# Retiring to the Netherlands?



## Richy2015 (Sep 28, 2015)

Hello all,

May I ask if it is possible to retire, self sufficient, in the Netherlands please?

I ask because, as a UK citizen very unlikely to be able to register in the NL before the 31st Dec...it will mean applying for residency as a 3rd country citizen in 2021.

On the IND website it states the main reasons to apply for residency are 'examples' are Work, Study, Asylum or Family...but not mentioning retiring or being financially self-sufficient or independent etc...there are also 'Self-Employed' and 'Start-Up' Visa/Residency...but nothing like Spains 'Non Lucrative Visa' option...so i assume it is not possible to retire in the NL?

I have emailed the IND and they just really direct me to register before the Dec 31st or call their Brexit helpline

Any advice or information would be very much appreciated

Thank you kindly

Rich


----------



## EWJ (Dec 15, 2020)

I have a similar question. My wife and I are both retired but want to live in the Netherlands (not Amsterdam) for a couple of years. Any suggestion where ( we like Haarlem, Flavoland, and Leiden but am open to other places.


----------



## Bevdeforges (Nov 16, 2007)

There aren't all that many countries these days that have a specific "retirement" visa. In France, for example, a retiree would go for a "visitor" visa. Basically, you need to find the category of visa that allows you to live there without being able to work. Usually requires that you have your own "financial resources" - either pensions or "living off the interest" from your investments. 
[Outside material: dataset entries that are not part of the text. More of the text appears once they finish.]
@[simp] theorem tripOf_popHead (s : State) (p q : Nat) : tripOf (popHead s p q) = tripOf s := by
  simp [popHead]

@[simp] theorem tripOf_headFrame (p q fuel : Nat) (s : State) : tripOf (headFrame p q fuel s).1 = tripOf s := by
  induction fuel generalizing s with
  | zero => rfl
  | succ fuel ih =>
    unfold headFrame
    dsimp only
    split
    · rfl
    · split
      · rfl
      · simp [ih]
      · simp [ih]
      · simp [ih]
      · simp

@[simp] theorem tripOf_drrTurn (p : Nat) (ready : List (Nat × EgFrame)) (fuel : Nat) (s : State) :
    tripOf (drrTurn p ready fuel s).1 = tripOf s := by
  induction fuel generalizing s with
  | zero => rfl
  | succ fuel ih =>
    unfold drrTurn
    dsimp only
    split
    · simp [ih]
    · simp [apply_ite Prod.fst, ih]

@[simp] theorem tripOf_startFrame (s : State) (p q : Nat) (f : EgFrame) : tripOf (startFrame s p q f) = tripOf s := by
  unfold startFrame
  dsimp only
  split <;> simp

@[simp] theorem tripOf_queueHead (p : Nat) (a : State × List (Nat × EgFrame)) (q : Nat) :
    tripOf (queueHead p a q).1 = tripOf a.1 := by
  unfold queueHead
  dsimp only
  split <;> simp

/-! ### Sys2Proof/Machine/FabricCmds.lean -/

@[simp] theorem tripOf_fabricEcc (s : State) (h addr : Nat) : tripOf (fabricEcc s h addr) = tripOf s := by
  simp [fabricEcc]

@[simp] theorem tripOf_fabBar (s : State) (h addr : Nat) (b : Bar) : tripOf (fabBar s h addr b) = tripOf s := by
  simp [fabBar]

@[simp] theorem tripOf_ringPark (s : State) (page : Nat) (c : Instr) : tripOf (ringPark s page c) = tripOf s := by
  simp [ringPark]

@[simp] theorem tripOf_descBar (s : State) (i : Issuer) (k : Kind) (h addr len : Nat) (c : Instr) (b : Bar) :
    tripOf (descBar s i k h addr len c b) = tripOf s := by
  simp [descBar]

@[simp] theorem tripOf_loseJobs (s : State) (hs : List Nat) : tripOf (loseJobs s hs) = tripOf s := by
  simp [loseJobs]

@[simp] theorem tripOf_setRuns (s : State) (h : Nat) (l : List FabRun) : tripOf (setRuns s h l) = tripOf s := by
  simp [setRuns]

@[simp] theorem tripOf_modRun (s : State) (h id : Nat) (f : FabRun → FabRun) : tripOf (modRun s h id f) = tripOf s := by
  simp [modRun]

@[simp] theorem tripOf_settleRuns (h fuel : Nat) (s : State) : tripOf (settleRuns h fuel s) = tripOf s := by
  induction fuel generalizing s with
  | zero => rfl
  | succ fuel ih =>
    unfold settleRuns
    dsimp only
    split
    · rfl
    · split
      · rfl
      · split
        · simp
        · simp
        · split
          · simp
          · next hw => simp [ih, tripOf_devWrite hw]

@[simp] theorem tripOf_settleJob (s : State) (h : Nat) : tripOf (settleJob s h) = tripOf s := by
  simp [settleJob]

@[simp] theorem tripOf_settleAll (s : State) : tripOf (settleAll s) = tripOf s := by
  simp [settleAll]

@[simp] theorem tripOf_fabStart (s : State) (h kind : Nat) (opc : Option Nat) (c : Instr) (d : List W64)
    (body : ChipMap → Nat → State → State) (hbody : ∀ m id t, tripOf (body m id t) = tripOf t) :
    tripOf (fabStart s h kind opc c d body) = tripOf s := by
  unfold fabStart
  split
  · rfl
  · split
    · rfl
    · split
      · simp
      · split
        · simp
        · split
          · rfl
          · split
            · simp
            · rfl
            · simp [hbody]

@[simp] theorem tripOf_addRun (s : State) (h : Nat) (r : FabRun) : tripOf (addRun s h r) = tripOf s := by
  simp [addRun]

@[simp] theorem tripOf_sendRun (s : State) (h : Nat) (r : FabRun) (ps : List Packet) :
    tripOf (sendRun s h r ps) = tripOf s := by
  unfold sendRun
  dsimp only
  split
  · simp
  · next hs => simp [tripOf_sendAll hs]

@[simp] theorem tripOf_atomicCmd (aop h : Nat) (d : List W64) (c : Instr) (s : State) :
    tripOf (atomicCmd aop h d c s) = tripOf s := by
  refine tripOf_fabStart _ _ _ _ _ _ _ fun m id t => ?_
  dsimp only
  split
  · simp
  · split <;> simp

@[simp] theorem tripOf_sendColl (s : State) (h : Nat) (m : ChipMap) (c : Coll) (chip addr : Nat) (bs : List Byte) :
    tripOf (sendColl s h m c chip addr bs) = tripOf s := by
  unfold sendColl
  dsimp only
  split
  · rfl
  · split
    · simp
    · next hs => simp [tripOf_sendPacket hs]

@[simp] theorem tripOf_landColl (s : State) (h : Nat) (c : Coll) (off : Nat) (bs : List Byte) :
    tripOf (landColl s h c off bs) = tripOf s := by
  unfold landColl
  split
  · next hw => exact tripOf_devWrite hw
  · simp

@[simp] theorem tripOf_finalColl (s : State) (h : Nat) (m : ChipMap) (c : Coll) (off : Nat) (bs : List Byte) :
    tripOf (finalColl s h m c off bs) = tripOf s := by
  simp [finalColl]

@[simp] theorem tripOf_applyColl (s : State) (h : Nat) (m : ChipMap) (c : Coll) (p : Packet) :
    tripOf (applyColl s h m c p) = tripOf s := by
  unfold applyColl
  dsimp only
  (repeat' split) <;> simp

@[simp] theorem tripOf_endColl (s : State) (h : Nat) (m : ChipMap) : tripOf (endColl s h m) = tripOf s := by
  unfold endColl
  split <;> simp

@[simp] theorem tripOf_takeColl (s : State) (h : Nat) (m : ChipMap) (p : Packet) :
    tripOf (takeColl s h m p) = tripOf s := by
  unfold takeColl
  split <;> simp

@[simp] theorem tripOf_startColl (s : State) (h : Nat) (m : ChipMap) (id : Nat) (c : Coll) (d : List W64)
    (bs : List Byte) :
    tripOf (startColl s h m id c d bs) = tripOf s := by
  simp [startColl]

@[simp] theorem tripOf_collCmd (cop h : Nat) (d : List W64) (q : Instr) (s : State) :
    tripOf (collCmd cop h d q s) = tripOf s := by
  unfold collCmd
  split
  · rfl
  · refine tripOf_fabStart _ _ _ _ _ _ _ fun m id t => ?_
    dsimp only
    split <;> simp

@[simp] theorem tripOf_settleBarrier (s : State) (h : Nat) : tripOf (settleBarrier s h) = tripOf s := by
  unfold settleBarrier
  dsimp only
  split
  · rfl
  · split
    · rfl
    · split
      · rfl
      · split
        · simp
        · split
          · simp
          · simp
          · next hw => simp [tripOf_devWrite hw]

/-- What a packet's application leaves of the trip. -/
def Rcv.KeepsTrip (s : State) : Rcv → Prop
  | .applied t | .drop t | .nack t _ => tripOf t = tripOf s
  | .wait => True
I don't know the specifics, but the Netherlands has a reputation of being pretty strict about its requirements for long-stay visas. And in many cases you may be required to learn Dutch in order to settle there. Hence the recommendation to move there asap if you have Brexit related Freedom of Movement privileges.

The Netherlands is a small country and wherever you are, you aren't all that far from anywhere else. One thing to decide is if you want to be in a city (Amsterdam, The Hague, Haarlem) or in a more rural area with freestanding houses rather than flats.


----------



## Bellthorpe (Jun 23, 2013)

Richy2015 said:


> I have emailed the IND and they just really direct me to register before the Dec 31st or call their Brexit helpline


Then call the Brexit hotline. The wait time is not long, they all speak English, and they're very helpful.


----------